Problem to work on: Only a slice of the listing below is wanted. Retype the lines from the one containing "t.life != .member" through the one containing "([1, 2, 3, 4].find?", exactly, both ends included.
----- Available data
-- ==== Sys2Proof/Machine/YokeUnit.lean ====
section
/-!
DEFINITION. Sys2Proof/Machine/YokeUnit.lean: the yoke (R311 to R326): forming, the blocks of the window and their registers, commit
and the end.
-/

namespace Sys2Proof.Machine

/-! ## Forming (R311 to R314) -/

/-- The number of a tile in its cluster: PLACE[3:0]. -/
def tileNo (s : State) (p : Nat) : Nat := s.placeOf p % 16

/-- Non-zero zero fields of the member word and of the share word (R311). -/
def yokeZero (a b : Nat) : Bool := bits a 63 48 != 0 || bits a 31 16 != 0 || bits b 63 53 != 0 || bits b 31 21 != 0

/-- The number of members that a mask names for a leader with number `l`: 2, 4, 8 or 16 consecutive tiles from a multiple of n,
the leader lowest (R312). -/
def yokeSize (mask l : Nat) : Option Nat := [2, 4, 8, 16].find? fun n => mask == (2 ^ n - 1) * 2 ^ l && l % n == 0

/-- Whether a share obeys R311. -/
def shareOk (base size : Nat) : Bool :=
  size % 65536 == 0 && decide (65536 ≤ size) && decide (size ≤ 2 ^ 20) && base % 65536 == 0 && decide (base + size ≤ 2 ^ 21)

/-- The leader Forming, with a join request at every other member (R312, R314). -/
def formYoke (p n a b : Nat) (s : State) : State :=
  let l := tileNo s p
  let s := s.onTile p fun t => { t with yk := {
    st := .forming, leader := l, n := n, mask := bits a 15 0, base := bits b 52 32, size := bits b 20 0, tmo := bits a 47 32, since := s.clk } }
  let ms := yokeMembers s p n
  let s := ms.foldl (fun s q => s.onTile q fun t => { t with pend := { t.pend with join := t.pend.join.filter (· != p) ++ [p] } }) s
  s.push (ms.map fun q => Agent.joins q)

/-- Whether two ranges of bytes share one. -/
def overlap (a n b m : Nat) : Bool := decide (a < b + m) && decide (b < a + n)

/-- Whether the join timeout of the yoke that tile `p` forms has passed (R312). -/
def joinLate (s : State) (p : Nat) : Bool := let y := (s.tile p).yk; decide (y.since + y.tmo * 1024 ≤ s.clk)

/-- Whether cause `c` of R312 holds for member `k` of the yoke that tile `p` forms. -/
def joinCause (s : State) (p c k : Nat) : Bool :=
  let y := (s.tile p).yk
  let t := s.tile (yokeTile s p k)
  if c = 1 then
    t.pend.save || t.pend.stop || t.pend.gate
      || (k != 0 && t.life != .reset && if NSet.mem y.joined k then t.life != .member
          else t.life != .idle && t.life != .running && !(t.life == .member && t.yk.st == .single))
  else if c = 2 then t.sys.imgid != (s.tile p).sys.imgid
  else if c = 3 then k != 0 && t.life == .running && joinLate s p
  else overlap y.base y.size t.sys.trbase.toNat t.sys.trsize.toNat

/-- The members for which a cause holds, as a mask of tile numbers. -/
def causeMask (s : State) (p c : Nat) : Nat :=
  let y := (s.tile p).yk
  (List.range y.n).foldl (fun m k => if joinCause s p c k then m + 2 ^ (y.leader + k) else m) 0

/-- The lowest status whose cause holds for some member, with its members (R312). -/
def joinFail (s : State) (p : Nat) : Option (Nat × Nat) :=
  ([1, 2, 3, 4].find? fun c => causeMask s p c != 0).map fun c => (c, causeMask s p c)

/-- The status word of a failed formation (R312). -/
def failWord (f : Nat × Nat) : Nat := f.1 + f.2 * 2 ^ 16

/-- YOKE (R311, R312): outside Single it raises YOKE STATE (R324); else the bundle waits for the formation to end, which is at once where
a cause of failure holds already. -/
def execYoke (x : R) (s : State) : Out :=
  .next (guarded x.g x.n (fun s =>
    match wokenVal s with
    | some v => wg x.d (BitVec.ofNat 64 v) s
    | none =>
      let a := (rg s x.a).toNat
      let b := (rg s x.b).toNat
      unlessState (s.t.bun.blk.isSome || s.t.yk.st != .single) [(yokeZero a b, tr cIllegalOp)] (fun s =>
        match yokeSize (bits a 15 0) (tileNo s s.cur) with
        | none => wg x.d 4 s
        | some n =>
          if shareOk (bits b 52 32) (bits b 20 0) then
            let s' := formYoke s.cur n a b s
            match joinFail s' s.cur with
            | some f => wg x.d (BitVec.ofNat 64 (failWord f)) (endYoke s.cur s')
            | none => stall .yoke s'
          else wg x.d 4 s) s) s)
----------
----- Available data
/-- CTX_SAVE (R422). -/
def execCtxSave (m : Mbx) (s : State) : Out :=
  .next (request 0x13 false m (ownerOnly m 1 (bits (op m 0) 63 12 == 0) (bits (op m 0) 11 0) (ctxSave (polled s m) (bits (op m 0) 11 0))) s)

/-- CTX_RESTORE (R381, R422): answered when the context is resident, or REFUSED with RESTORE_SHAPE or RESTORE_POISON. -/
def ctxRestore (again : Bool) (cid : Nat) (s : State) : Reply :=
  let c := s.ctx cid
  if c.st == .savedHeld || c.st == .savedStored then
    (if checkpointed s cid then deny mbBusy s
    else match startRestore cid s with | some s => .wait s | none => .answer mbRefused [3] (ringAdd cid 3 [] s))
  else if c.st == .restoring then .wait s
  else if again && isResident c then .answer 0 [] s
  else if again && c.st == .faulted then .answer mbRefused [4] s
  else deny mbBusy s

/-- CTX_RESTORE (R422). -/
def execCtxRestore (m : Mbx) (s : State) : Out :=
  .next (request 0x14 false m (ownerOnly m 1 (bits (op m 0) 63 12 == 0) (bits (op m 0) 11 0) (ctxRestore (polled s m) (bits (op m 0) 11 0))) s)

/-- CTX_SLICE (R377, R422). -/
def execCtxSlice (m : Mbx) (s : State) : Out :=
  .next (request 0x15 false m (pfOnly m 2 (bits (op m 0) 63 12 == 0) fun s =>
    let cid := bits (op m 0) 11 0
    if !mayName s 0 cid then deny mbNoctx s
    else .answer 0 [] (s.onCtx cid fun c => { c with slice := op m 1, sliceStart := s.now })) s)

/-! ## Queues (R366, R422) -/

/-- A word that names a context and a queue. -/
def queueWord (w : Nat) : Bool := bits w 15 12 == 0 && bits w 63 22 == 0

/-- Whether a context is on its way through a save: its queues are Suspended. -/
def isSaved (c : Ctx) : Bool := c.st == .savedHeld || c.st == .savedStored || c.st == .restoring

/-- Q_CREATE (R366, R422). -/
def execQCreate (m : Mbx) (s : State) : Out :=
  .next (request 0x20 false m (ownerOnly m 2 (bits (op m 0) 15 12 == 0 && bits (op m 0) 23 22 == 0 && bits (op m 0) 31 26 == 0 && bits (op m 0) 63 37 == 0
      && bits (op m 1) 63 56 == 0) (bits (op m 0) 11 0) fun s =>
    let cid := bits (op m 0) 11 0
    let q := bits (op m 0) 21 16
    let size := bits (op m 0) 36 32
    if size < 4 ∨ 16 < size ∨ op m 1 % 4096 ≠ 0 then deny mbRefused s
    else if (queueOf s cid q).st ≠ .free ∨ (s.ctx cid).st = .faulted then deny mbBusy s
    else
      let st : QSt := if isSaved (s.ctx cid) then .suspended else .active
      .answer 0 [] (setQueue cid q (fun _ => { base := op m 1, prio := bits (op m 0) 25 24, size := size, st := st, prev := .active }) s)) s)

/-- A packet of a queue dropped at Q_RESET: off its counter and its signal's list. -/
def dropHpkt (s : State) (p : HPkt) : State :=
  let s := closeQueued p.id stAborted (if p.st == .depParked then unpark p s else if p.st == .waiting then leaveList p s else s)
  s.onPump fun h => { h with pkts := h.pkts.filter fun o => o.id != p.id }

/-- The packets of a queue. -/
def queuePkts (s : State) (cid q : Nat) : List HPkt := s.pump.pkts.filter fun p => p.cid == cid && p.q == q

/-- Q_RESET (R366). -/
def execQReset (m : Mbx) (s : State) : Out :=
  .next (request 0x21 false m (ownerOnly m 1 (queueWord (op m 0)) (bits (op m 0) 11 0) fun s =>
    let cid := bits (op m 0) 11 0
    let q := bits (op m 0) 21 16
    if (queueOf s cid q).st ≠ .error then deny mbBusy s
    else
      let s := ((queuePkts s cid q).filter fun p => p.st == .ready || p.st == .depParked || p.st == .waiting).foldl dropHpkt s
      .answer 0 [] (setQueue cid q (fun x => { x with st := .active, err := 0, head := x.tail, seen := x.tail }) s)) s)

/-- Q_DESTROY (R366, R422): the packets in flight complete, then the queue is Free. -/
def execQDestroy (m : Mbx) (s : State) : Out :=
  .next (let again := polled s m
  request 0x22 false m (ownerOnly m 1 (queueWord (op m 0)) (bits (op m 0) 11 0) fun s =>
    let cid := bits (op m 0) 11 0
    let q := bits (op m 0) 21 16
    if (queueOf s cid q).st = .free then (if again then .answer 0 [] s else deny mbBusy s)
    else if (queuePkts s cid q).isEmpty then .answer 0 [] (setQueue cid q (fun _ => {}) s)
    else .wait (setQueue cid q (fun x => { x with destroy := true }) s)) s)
----------
----- Available data
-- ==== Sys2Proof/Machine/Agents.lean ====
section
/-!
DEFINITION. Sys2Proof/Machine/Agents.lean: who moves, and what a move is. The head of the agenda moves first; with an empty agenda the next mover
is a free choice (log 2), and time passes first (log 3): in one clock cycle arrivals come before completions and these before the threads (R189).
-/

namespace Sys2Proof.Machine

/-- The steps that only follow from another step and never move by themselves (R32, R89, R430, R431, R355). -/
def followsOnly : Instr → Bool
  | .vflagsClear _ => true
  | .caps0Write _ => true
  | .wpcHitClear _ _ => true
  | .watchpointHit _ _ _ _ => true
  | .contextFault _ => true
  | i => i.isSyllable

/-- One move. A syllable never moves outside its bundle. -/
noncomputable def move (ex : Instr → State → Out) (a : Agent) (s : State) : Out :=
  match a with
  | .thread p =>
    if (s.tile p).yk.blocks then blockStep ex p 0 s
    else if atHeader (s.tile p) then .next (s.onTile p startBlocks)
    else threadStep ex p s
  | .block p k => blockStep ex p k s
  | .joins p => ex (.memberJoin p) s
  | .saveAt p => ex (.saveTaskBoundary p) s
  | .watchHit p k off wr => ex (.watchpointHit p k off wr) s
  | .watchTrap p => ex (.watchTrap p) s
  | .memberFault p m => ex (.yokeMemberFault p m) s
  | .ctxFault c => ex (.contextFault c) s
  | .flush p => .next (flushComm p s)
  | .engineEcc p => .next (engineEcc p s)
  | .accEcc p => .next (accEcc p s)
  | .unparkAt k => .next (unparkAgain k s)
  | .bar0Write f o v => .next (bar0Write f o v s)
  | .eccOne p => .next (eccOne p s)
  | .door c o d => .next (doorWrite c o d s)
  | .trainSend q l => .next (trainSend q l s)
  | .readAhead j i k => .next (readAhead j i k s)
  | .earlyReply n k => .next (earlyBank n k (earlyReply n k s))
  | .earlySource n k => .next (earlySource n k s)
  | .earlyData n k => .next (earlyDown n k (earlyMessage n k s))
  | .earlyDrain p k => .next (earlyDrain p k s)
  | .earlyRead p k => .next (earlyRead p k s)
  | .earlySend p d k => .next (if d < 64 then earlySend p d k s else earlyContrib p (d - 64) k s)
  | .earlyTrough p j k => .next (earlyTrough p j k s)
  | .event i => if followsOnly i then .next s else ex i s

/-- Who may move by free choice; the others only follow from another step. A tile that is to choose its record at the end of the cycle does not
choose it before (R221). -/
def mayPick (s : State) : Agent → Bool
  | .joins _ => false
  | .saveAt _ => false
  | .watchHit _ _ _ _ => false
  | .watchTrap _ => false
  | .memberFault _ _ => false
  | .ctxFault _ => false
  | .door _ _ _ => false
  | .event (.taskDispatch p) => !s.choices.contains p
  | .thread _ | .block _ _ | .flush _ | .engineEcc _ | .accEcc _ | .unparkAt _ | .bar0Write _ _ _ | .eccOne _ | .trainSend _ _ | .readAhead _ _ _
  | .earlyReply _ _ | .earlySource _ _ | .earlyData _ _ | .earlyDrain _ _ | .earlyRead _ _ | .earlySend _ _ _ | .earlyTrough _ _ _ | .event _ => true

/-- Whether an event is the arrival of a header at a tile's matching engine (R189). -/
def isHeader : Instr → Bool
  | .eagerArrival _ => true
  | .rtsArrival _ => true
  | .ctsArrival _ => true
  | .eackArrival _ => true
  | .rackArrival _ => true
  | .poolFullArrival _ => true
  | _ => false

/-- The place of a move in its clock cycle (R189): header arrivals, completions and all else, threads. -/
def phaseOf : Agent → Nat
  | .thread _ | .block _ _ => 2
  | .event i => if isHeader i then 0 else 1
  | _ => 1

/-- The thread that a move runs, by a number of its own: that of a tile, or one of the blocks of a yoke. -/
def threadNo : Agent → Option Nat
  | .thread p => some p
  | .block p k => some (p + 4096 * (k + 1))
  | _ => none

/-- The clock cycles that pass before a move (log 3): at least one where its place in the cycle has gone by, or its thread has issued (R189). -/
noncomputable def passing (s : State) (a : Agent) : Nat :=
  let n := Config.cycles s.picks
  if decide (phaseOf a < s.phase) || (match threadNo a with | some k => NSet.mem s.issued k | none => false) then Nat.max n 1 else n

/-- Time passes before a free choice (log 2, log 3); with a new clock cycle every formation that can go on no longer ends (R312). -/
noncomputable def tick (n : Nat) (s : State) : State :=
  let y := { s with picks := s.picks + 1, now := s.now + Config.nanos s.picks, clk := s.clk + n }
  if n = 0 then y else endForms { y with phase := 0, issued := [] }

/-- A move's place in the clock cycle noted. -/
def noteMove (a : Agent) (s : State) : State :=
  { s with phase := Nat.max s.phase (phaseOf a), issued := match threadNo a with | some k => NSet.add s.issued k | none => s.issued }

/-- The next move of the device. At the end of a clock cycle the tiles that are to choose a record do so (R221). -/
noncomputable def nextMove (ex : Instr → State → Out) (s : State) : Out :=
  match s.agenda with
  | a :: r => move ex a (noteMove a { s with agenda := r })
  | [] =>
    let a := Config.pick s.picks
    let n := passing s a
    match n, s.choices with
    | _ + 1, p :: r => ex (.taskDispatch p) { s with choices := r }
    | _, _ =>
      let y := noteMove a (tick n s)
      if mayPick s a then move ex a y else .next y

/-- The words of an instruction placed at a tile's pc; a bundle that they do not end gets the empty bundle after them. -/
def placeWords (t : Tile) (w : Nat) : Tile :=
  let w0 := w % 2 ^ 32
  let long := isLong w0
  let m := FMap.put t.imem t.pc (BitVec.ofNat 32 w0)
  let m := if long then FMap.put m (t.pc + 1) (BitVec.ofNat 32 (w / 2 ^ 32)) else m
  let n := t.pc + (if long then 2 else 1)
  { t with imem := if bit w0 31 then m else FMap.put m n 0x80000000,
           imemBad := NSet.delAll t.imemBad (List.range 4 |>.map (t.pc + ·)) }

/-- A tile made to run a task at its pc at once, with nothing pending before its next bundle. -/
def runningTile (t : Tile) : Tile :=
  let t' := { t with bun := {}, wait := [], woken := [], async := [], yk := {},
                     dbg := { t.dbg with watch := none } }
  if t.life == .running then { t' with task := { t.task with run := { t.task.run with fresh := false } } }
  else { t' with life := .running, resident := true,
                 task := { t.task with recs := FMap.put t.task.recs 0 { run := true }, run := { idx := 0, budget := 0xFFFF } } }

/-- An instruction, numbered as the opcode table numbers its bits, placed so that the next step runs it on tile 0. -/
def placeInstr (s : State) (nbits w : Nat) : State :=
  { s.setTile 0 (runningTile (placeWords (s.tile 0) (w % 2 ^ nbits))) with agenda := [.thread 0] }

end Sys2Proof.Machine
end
----------
Answer box:
      || (k != 0 && t.life != .reset && if NSet.mem y.joined k then t.life != .member
          else t.life != .idle && t.life != .running && !(t.life == .member && t.yk.st == .single))
  else if c = 2 then t.sys.imgid != (s.tile p).sys.imgid
  else if c = 3 then k != 0 && t.life == .running && joinLate s p
  else overlap y.base y.size t.sys.trbase.toNat t.sys.trsize.toNat

/-- The members for which a cause holds, as a mask of tile numbers. -/
def causeMask (s : State) (p c : Nat) : Nat :=
  let y := (s.tile p).yk
  (List.range y.n).foldl (fun m k => if joinCause s p c k then m + 2 ^ (y.leader + k) else m) 0

/-- The lowest status whose cause holds for some member, with its members (R312). -/
def joinFail (s : State) (p : Nat) : Option (Nat × Nat) :=
  ([1, 2, 3, 4].find? fun c => causeMask s p c != 0).map fun c => (c, causeMask s p c)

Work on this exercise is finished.